Best wet food for cats 2026: our independent ranking from A to E
Wet food is not a supplement for cats. It should be the foundation of feline nutrition. Here is why, and here is the full ranking.
Why wet food is essential for cats
Cats are obligate carnivores descended from Felis silvestris lybica, the African wildcat, a desert predator that got 70 to 80 percent of its water from prey. Wet food contains 75 to 82 percent moisture. Kibble contains 8 to 10 percent. A cat fed exclusively on dry food should compensate by drinking, but most do not drink enough.
The consequences are well-documented:
- Chronic kidney disease (CKD): the most common cause of death in cats over 10. According to Jepson et al. (2009, JAVMA), CKD affects approximately 30 percent of cats over 15. Chronic mild dehydration from dry-only diets is a recognised contributing factor.
- Lower urinary tract disease (FLUTD): struvite and calcium oxalate crystals, urethral blockages in males (surgical emergency, 600-1,200 EUR). The International Society of Feline Medicine (ISFM) recommends increased water intake as a first-line prevention measure.
- Constipation in older cats with reduced mobility.

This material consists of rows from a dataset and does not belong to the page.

-- ==== Sys2Proof/Laws/Dispatch.lean ====
section
/-! SUPPORT. Laws/Dispatch.lean: exec of each instruction is its meaning. -/

namespace Sys2Proof.Machine

variable (s : State)
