-- ==== Sys2Proof/Tests/Slice0.lean ====
section
/-! SUPPORT. Tests/Slice0.lean: encodings written out from the rules, refusals of ill-formed terms, the spec's examples,
and for each obligation a state that meets its hypotheses. -/

namespace Sys2Proof.Tests

set_option Elab.async false

open Sys2Proof.Machine Sys2Proof.Claims

/-! ### Decoding: every row of the opcode table -/

/-- Size attributes (one for both), the bytes of an instruction, and the instruction. -/
abbrev WordRow := Size × List Byte × Instr

/-- The bytes decode to the instruction. -/
def WordRow.ok (w : WordRow) : Bool := decode w.1 w.1 w.2.1 == .ok w.2.2 []

/-- Rows of the opcode table, with the bytes that R140 to R161 give them (part 1 of 8). -/
def words1 : List WordRow := [
  (.s16, [0x00, 0x57, 0x10], .addRm8R8 (.mem (.a16 .bx (.short 0x10))) .edx),
  (.s32, [0x01, 0xD6], .addRmvRv (.reg .esi) .edx),
  (.s16, [0x02, 0x57, 0x10], .addR8Rm8 .edx (.mem (.a16 .bx (.short 0x10)))),
  (.s32, [0x03, 0x94, 0x4D, 0x44, 0x33, 0x22, 0x11], .addRvRmv .edx (.mem (.sib 1 (some .ecx) .ebp (.full 0x11223344)))),
  (.s16, [0x04, 0x5A], .addAlImm8 0x5A),
  (.s32, [0x05, 0x78, 0x56, 0x34, 0x12], .addEaxImmv (.w32 0x12345678)),
  (.s16, [0x80, 0x47, 0x10, 0x5A], .addRm8Imm8 (.mem (.a16 .bx (.short 0x10))) 0x5A),
  (.s32, [0x81, 0xC6, 0x78, 0x56, 0x34, 0x12], .addRmvImmv (.reg .esi) (.w32 0x12345678)),
  (.s16, [0x83, 0x47, 0x10, 0x5A], .addRmvImm8 (.mem (.a16 .bx (.short 0x10))) 0x5A),
  (.s32, [0x08, 0x94, 0x4D, 0x44, 0x33, 0x22, 0x11], .orRm8R8 (.mem (.sib 1 (some .ecx) .ebp (.full 0x11223344))) .edx),
  (.s16, [0x09, 0xD6], .orRmvRv (.reg .esi) .edx),
  (.s32, [0x0A, 0x94, 0x4D, 0x44, 0x33, 0x22, 0x11], .orR8Rm8 .edx (.mem (.sib 1 (some .ecx) .ebp (.full 0x11223344)))),
  (.s16, [0x0B, 0x57, 0x10], .orRvRmv .edx (.mem (.a16 .bx (.short 0x10)))),
  (.s32, [0x0C, 0x5A], .orAlImm8 0x5A),
  (.s16, [0x0D, 0x34, 0x12], .orEaxImmv (.w16 0x1234)),
  (.s32, [0x80, 0x8C, 0x4D, 0x44, 0x33, 0x22, 0x11, 0x5A], .orRm8Imm8 (.mem (.sib 1 (some .ecx) .ebp (.full 0x11223344))) 0x5A),
  (.s16, [0x81, 0xCE, 0x34, 0x12], .orRmvImmv (.reg .esi) (.w16 0x1234)),
  (.s32, [0x83, 0x8C, 0x4D, 0x44, 0x33, 0x22, 0x11, 0x5A], .orRmvImm8 (.mem (.sib 1 (some .ecx) .ebp (.full 0x11223344))) 0x5A),
  (.s16, [0x10, 0x57, 0x10], .adcRm8R8 (.mem (.a16 .bx (.short 0x10))) .edx),
  (.s32, [0x11, 0xD6], .adcRmvRv (.reg .esi) .edx),
  (.s16, [0x12, 0x57, 0x10], .adcR8Rm8 .edx (.mem (.a16 .bx (.short 0x10)))),
  (.s32, [0x13, 0x94, 0x4D, 0x44, 0x33, 0x22, 0x11], .adcRvRmv .edx (.mem (.sib 1 (some .ecx) .ebp (.full 0x11223344)))),
  (.s16, [0x14, 0x5A], .adcAlImm8 0x5A),
  (.s32, [0x15, 0x78, 0x56, 0x34, 0x12], .adcEaxImmv (.w32 0x12345678)),
  (.s16, [0x80, 0x57, 0x10, 0x5A], .adcRm8Imm8 (.mem (.a16 .bx (.short 0x10))) 0x5A),
  (.s32, [0x81, 0xD6, 0x78, 0x56, 0x34, 0x12], .adcRmvImmv (.reg .esi) (.w32 0x12345678)),
  (.s16, [0x83, 0x57, 0x10, 0x5A], .adcRmvImm8 (.mem (.a16 .bx (.short 0x10))) 0x5A),
  (.s32, [0x18, 0x94, 0x4D, 0x44, 0x33, 0x22, 0x11], .sbbRm8R8 (.mem (.sib 1 (some .ecx) .ebp (.full 0x11223344))) .edx),
  (.s16, [0x19, 0xD6], .sbbRmvRv (.reg .esi) .edx),
  (.s32, [0x1A, 0x94, 0x4D, 0x44, 0x33, 0x22, 0x11], .sbbR8Rm8 .edx (.mem (.sib 1 (some .ecx) .ebp (.full 0x11223344)))),
  (.s16, [0x1B, 0x57, 0x10], .sbbRvRmv .edx (.mem (.a16 .bx (.short 0x10)))),
  (.s32, [0x1C, 0x5A], .sbbAlImm8 0x5A),
  (.s16, [0x1D, 0x34, 0x12], .sbbEaxImmv (.w16 0x1234)),
  (.s32, [0x80, 0x9C, 0x4D, 0x44, 0x33, 0x22, 0x11, 0x5A], .sbbRm8Imm8 (.mem (.sib 1 (some .ecx) .ebp (.full 0x11223344))) 0x5A),
  (.s16, [0x81, 0xDE, 0x34, 0x12], .sbbRmvImmv (.reg .esi) (.w16 0x1234)),
  (.s32, [0x83, 0x9C, 0x4D, 0x44, 0x33, 0x22, 0x11, 0x5A], .sbbRmvImm8 (.mem (.sib 1 (some .ecx) .ebp (.full 0x11223344))) 0x5A),
  (.s16, [0x20, 0x57, 0x10], .andRm8R8 (.mem (.a16 .bx (.short 0x10))) .edx),
  (.s32, [0x21, 0xD6], .andRmvRv (.reg .esi) .edx),
  (.s16, [0x22, 0x57, 0x10], .andR8Rm8 .edx (.mem (.a16 .bx (.short 0x10)))),
  (.s32, [0x23, 0x94, 0x4D, 0x44, 0x33, 0x22, 0x11], .andRvRmv .edx (.mem (.sib 1 (some .ecx) .ebp (.full 0x11223344)))),
  (.s16, [0x24, 0x5A], .andAlImm8 0x5A),
  (.s32, [0x25, 0x78, 0x56, 0x34, 0x12], .andEaxImmv (.w32 0x12345678)),
  (.s16, [0x80, 0x67, 0x10, 0x5A], .andRm8Imm8 (.mem (.a16 .bx (.short 0x10))) 0x5A),
  (.s32, [0x81, 0xE6, 0x78, 0x56, 0x34, 0x12], .andRmvImmv (.reg .esi) (.w32 0x12345678))]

The International Renal Interest Society (IRIS) classifies CKD into 4 stages. Stages 3 and 4 cost 50 to 100 EUR per month in medications and monitoring. Prevention through quality wet food costs a fraction of that.
How we score wet cat food
Every product is evaluated on a 100-point scale using our methodology across 5 dimensions:
| Criterion | Weight | What it measures for cat wet food |
|---|---|---|
| Proteins | 35% | Percentage of named meat by species, position on the list |
| Nutrition | 20% | Macro balance, Ca:P ratio, omega-3/omega-6, taurine |
| Undesirables | 20% | Absence of sugars, colorants, synthetic preservatives |
| Transparency | 15% | Named species, percentages declared, traceability |
| Adaptability | 10% | Cat-specific formulation (obligate carnivore, taurine/AA needs) |
Wet food has a structural advantage in adaptability: its water content matches feline physiology better than kibble. But many supermarket wet foods cancel this advantage with added sugars, colorants, and vague by-products that tank the other dimensions.
Our top 5: A-grade wet cat food
1. Applaws Natural Tuna Fillet - A (87/100)

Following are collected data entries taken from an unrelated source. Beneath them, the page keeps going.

-- ==== Sys2Proof/Safety.lean ====
section
/-! DEFINITION. The terms claims are stated in: the register table of spec/10_state.md R20 (names, clock domains, writers), the
invariants of the four parts of the block, and what passes along the sample path during a run. There is no fault to be safe
from (spec/60_exceptions.md R238). -/

namespace Sys2Proof.Machine

/-! The register table. -/

/-- The registers r0 to r25 by name (R20). -/
inductive RegName where
  | adcCtrl | adcSel | started | irqEn | pinAnalog | pinPwm | pwmCtrl | period | mod | cmp | sample | reqM | ack
  | lphase | snap | prod | dutyq | cnt | conv | result | coco | hold | pend | pendV | req | ackS
deriving DecidableEq, Repr

/-- The value of a register as a number. -/
def RegName.val : RegName → Regs → Nat
  | .adcCtrl, r => r.adcCtrl.toNat
  | .adcSel, r => r.adcSel.toNat
  | .started, r => r.started.toNat
  | .irqEn, r => r.irqEn.toNat
  | .pinAnalog, r => r.pinAnalog.toNat
  | .pinPwm, r => r.pinPwm.toNat
  | .pwmCtrl, r => r.pwmCtrl.toNat
  | .period, r => r.period.toNat
  | .mod, r => r.mod.toNat
  | .cmp, r => r.cmp.toNat
  | .sample, r => r.sample.toNat
  | .reqM, r => r.reqM.toNat
  | .ack, r => r.ack.toNat
  | .lphase, r => r.lphase.toNat
  | .snap, r => r.snap.toNat
  | .prod, r => r.prod.toNat
  | .dutyq, r => r.dutyq.toNat
  | .cnt, r => r.cnt.toNat
  | .conv, r => r.conv.toNat
  | .result, r => r.result.toNat
  | .coco, r => r.coco.toNat
  | .hold, r => r.hold.toNat
  | .pend, r => r.pend.toNat
  | .pendV, r => r.pendV.toNat
  | .req, r => r.req.toNat
  | .ackS, r => r.ackS.toNat

/-- The three clock domains: sampler, main, timer (R7). -/
inductive ClockDomain where
  | samplerS
  | mainM
  | timerT
deriving DecidableEq, Repr

/-- The domain column of R20. -/
def RegName.domain : RegName → ClockDomain
  | .cnt => .timerT
  | .conv | .result | .coco | .hold | .pend | .pendV | .req | .ackS => .samplerS
  | .adcCtrl | .adcSel | .started | .irqEn | .pinAnalog | .pinPwm | .pwmCtrl | .period | .mod | .cmp | .sample
  | .reqM | .ack | .lphase | .snap | .prod | .dutyq => .mainM

/-- The 18 step kinds of R5. -/
inductive StepKind where
  | nop | adcCfg | adcStart | pwmCfg | pwmSetDuty | illegal
  | convComplete | irqService | cdcRelaunch | cdcSyncReq | cdcCapture | cdcSyncAck
  | loopSnap | loopMul | loopDiv | loopApply | pwmTick | reset
deriving DecidableEq, Repr

/-- The kind of a host command. -/
def Mnemonic.stepKind : Mnemonic → StepKind
  | .nop => .nop
  | .adcCfg => .adcCfg
  | .adcStart => .adcStart
  | .pwmCfg => .pwmCfg
  | .pwmSetDuty => .pwmSetDuty

/-- The kind of another agent's step. -/
def InternalStep.stepKind : InternalStep → StepKind
  | .convComplete _ => .convComplete
  | .irqService => .irqService
  | .cdcRelaunch => .cdcRelaunch
  | .cdcSyncReq => .cdcSyncReq
  | .cdcCapture => .cdcCapture
  | .cdcSyncAck => .cdcSyncAck
  | .loopSnap => .loopSnap
  | .loopMul => .loopMul
  | .loopDiv => .loopDiv
  | .loopApply => .loopApply
  | .pwmTick => .pwmTick
  | .reset => .reset

/-- The kind of a step: a host word is of the kind of the row it matches, or illegal. -/
def Event.stepKind : Event → StepKind
  | .host cmd =>
    match decode cmd with
    | .ok i => Mnemonic.stepKind i.mnemonic
    | .error _ => .illegal
  | .internal a => a.stepKind

/-- The column "written by" of R20. `RESET` writes every register beside them (R250). -/
def RegName.writers : RegName → List StepKind
  | .adcCtrl => [.adcCfg]
  | .adcSel => [.adcStart]
  | .started => [.adcStart]
  | .irqEn => [.adcCfg]
  | .pinAnalog => [.adcCfg]
  | .pinPwm => [.pwmCfg]
  | .pwmCtrl => [.pwmCfg]
  | .period => [.pwmCfg]
  | .mod => [.pwmCfg]
  | .cmp => [.pwmCfg, .pwmSetDuty, .loopApply]
  | .sample => [.cdcCapture]
  | .reqM => [.cdcSyncReq]
  | .ack => [.cdcCapture]
  | .lphase => [.loopSnap, .loopMul, .loopDiv, .loopApply]
  | .snap => [.loopSnap]
  | .prod => [.loopMul]
  | .dutyq => [.loopDiv]
  | .cnt => [.pwmTick, .pwmCfg]
  | .conv => [.adcStart, .convComplete]
  | .result => [.convComplete]
  | .coco => [.convComplete, .irqService]
  | .hold => [.irqService, .cdcRelaunch]
  | .pend => [.irqService]
  | .pendV => [.irqService, .cdcRelaunch]
  | .req => [.irqService, .cdcRelaunch]
  | .ackS => [.cdcSyncAck]

/-! Invariants. Each speaks of one part of the block; none assumes that the state was reached from reset. -/

/-- The sampler: unconfigured with every field of `ADC_CTRL` 0 (R24), or configured with the fixed fields 1, both interrupt
enables on, a legal channel, and that channel's pin alone switched to analog (R23, R26, R27, R28, R31); before the first
start no select code, no conversion and no completion (R29, R30); after it the select code of the configured channel. -/
def SamplerInv (r : Regs) : Prop :=
  ((r.adcCtrl = 0#12 ∧ r.irqEn = 0#1 ∧ r.pinAnalog = 0#6 ∧ r.started = 0#1) ∨
    (AdcCtrl.pwr r.adcCtrl = 1#1 ∧ AdcCtrl.lpwr r.adcCtrl = 1#1 ∧ AdcCtrl.lsmp r.adcCtrl = 1#1 ∧
      AdcCtrl.m16 r.adcCtrl = 1#1 ∧ AdcCtrl.ien r.adcCtrl = 1#1 ∧ r.irqEn = 1#1 ∧
      (AdcCtrl.avge r.adcCtrl = 0#1 → AdcCtrl.avgs r.adcCtrl = 0#2) ∧
      (AdcCtrl.ch r.adcCtrl).toNat ≤ 5 ∧ r.pinAnalog = 1#6 <<< (AdcCtrl.ch r.adcCtrl).toNat)) ∧
  (r.started = 0#1 → r.adcSel = 0#4 ∧ r.conv = 0#1 ∧ r.coco = 0#1) ∧
  (r.started = 1#1 → selCode ((AdcCtrl.ch r.adcCtrl).setWidth 8) = some r.adcSel)

/-- The timer: unconfigured and still, or running with `PWM_CTRL` = 0x1C7, a positive period, `MOD = PERIOD - 1`,
`CNT <= MOD` and the pin switched (R32 to R36, R38). -/
def TimerInv (r : Regs) : Prop :=
  (r.pwmCtrl = 0x000#9 ∧ r.period = 0#16 ∧ r.mod = 0#16 ∧ r.cnt = 0#16 ∧ r.pinPwm = 0#1) ∨
    (r.pwmCtrl = 0x1C7#9 ∧ r.period ≠ 0#16 ∧ r.mod = r.period - 1#16 ∧ r.cnt ≤ r.mod ∧ r.pinPwm = 1#1)

/-- The cycle of the handshake bits (`REQ`, `REQ_M`, `ACK`, `ACK_S`) (R160). -/
def handshakeCycle : List (Bit × Bit × Bit × Bit) :=
  [ (0#1, 0#1, 0#1, 0#1), (1#1, 0#1, 0#1, 0#1), (1#1, 1#1, 0#1, 0#1), (1#1, 1#1, 1#1, 0#1),
    (1#1, 1#1, 1#1, 1#1), (0#1, 1#1, 1#1, 1#1), (0#1, 0#1, 1#1, 1#1), (0#1, 0#1, 0#1, 1#1) ]

/-- The handoff: the handshake bits stand on their cycle (R160), and where the last launched value has been captured,
`SAMPLE` is that value. -/
def HandoffInv (r : Regs) : Prop :=
  (r.req, r.reqM, r.ack, r.ackS) ∈ handshakeCycle ∧ (r.ack = r.req → r.sample = r.hold)

/-- The loop: at rest at phase 0 while `Initializing` (R184); the product and the duty belong to the snapshot of the same
iteration (R188); the duty never exceeds the period (R49). -/
def LoopInv (r : Regs) : Prop :=
  (running r = false → r.lphase = 0#2) ∧
  (r.lphase = 2#2 → r.prod = mulStage r.period r.snap) ∧
  (r.lphase = 3#2 → r.prod = mulStage r.period r.snap ∧ r.dutyq = scale r.period r.snap) ∧
  r.dutyq ≤ r.period

/-! Runs. -/

/-- `n` steps of the machine. -/
def runSteps (n : Nat) (s : State) : StepOutcome :=
  Host.Core.run Sys2Proof.core n s

/-- The level of the output pin after `n` steps. -/
def pwmOutAfter (n : Nat) (s : State) : Bool :=
  match runSteps n s with
  | .next t => pwmOut t.regs
  | .fault _ => false
  | .refused _ => false

/-- The result of a conversion that completes in the next step (R150). -/
def completesNext (s : State) : List Half :=
  match s.nextEvent with
  | .internal (.convComplete v) => if s.regs.conv = 1#1 then [v] else []
  | _ => []

/-- The value the handler publishes in the next step (R152, R154). -/
def publishesNext (s : State) : List Half :=
  match s.nextEvent with
  | .internal .irqService => if irq s.regs then [s.regs.result] else []
  | _ => []

/-- The value captured into `SAMPLE` in the next step (R157). -/
def capturesNext (s : State) : List Half :=
  match s.nextEvent with
  | .internal .cdcCapture => if s.regs.reqM ≠ s.regs.ack then [s.regs.hold] else []
  | _ => []

/-- What an observer of single steps sees in `n` steps, in order. A step that does not answer a next state shows nothing. -/
def seenIn (next : State → List Half) : Nat → State → List Half
  | 0, _ => []
  | n + 1, s =>
    match step s with
    | .next t => next s ++ seenIn next n t
    | .fault _ => []
    | .refused _ => []

/-- A completed result the handler has not read yet. -/
def unserved (r : Regs) : List Half :=
  if r.coco = 1#1 then [r.result] else []

/-- The published values not yet captured, oldest first: the one in flight, then the one waiting (R154). -/
def inFlight (r : Regs) : List Half :=
  (if r.ack = r.req then [] else [r.hold]) ++ (if r.pendV = 1#1 then [r.pend] else [])

/-- The value that was published last, where every published value is still in the handoff or captured: the waiting one, or
else the held one (R163). -/
def newestPublished (r : Regs) : Half :=
  if r.pendV = 1#1 then r.pend else r.hold

end Sys2Proof.Machine
end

75 percent visible tuna fillet in cooking water. When you open the can, you see identifiable fish chunks, not a homogeneous paste. The recipe: tuna, cooking water, salmon oil, taurine, vitamin E. Five ingredients. Zero cereals, zero sugar, zero thickeners, zero colorants.
What makes Applaws genuinely different is the sourcing and the cooking method. The tuna is pole-and-line caught in the Pacific, a practice that dramatically reduces bycatch compared to industrial trawling, and the fish is cooked once, inside the can, at low temperature. This single-cook process preserves more amino acids - including the taurine that cats cannot synthesise in sufficient quantities - than the industrial double-cook method used by most mass-market brands, where meat is pre-cooked before canning and loses a significant share of its volatile nutrients. The result is a broth that is genuinely rich in free amino acids, which explains both the aroma and the strong palatability scores in independent feeding trials. The absence of any gelling or thickening agent means the texture is entirely determined by the natural fibre of the fish muscle, producing a shredded, moist product that is easy for cats with dental issues or older cats with reduced jaw strength to eat comfortably.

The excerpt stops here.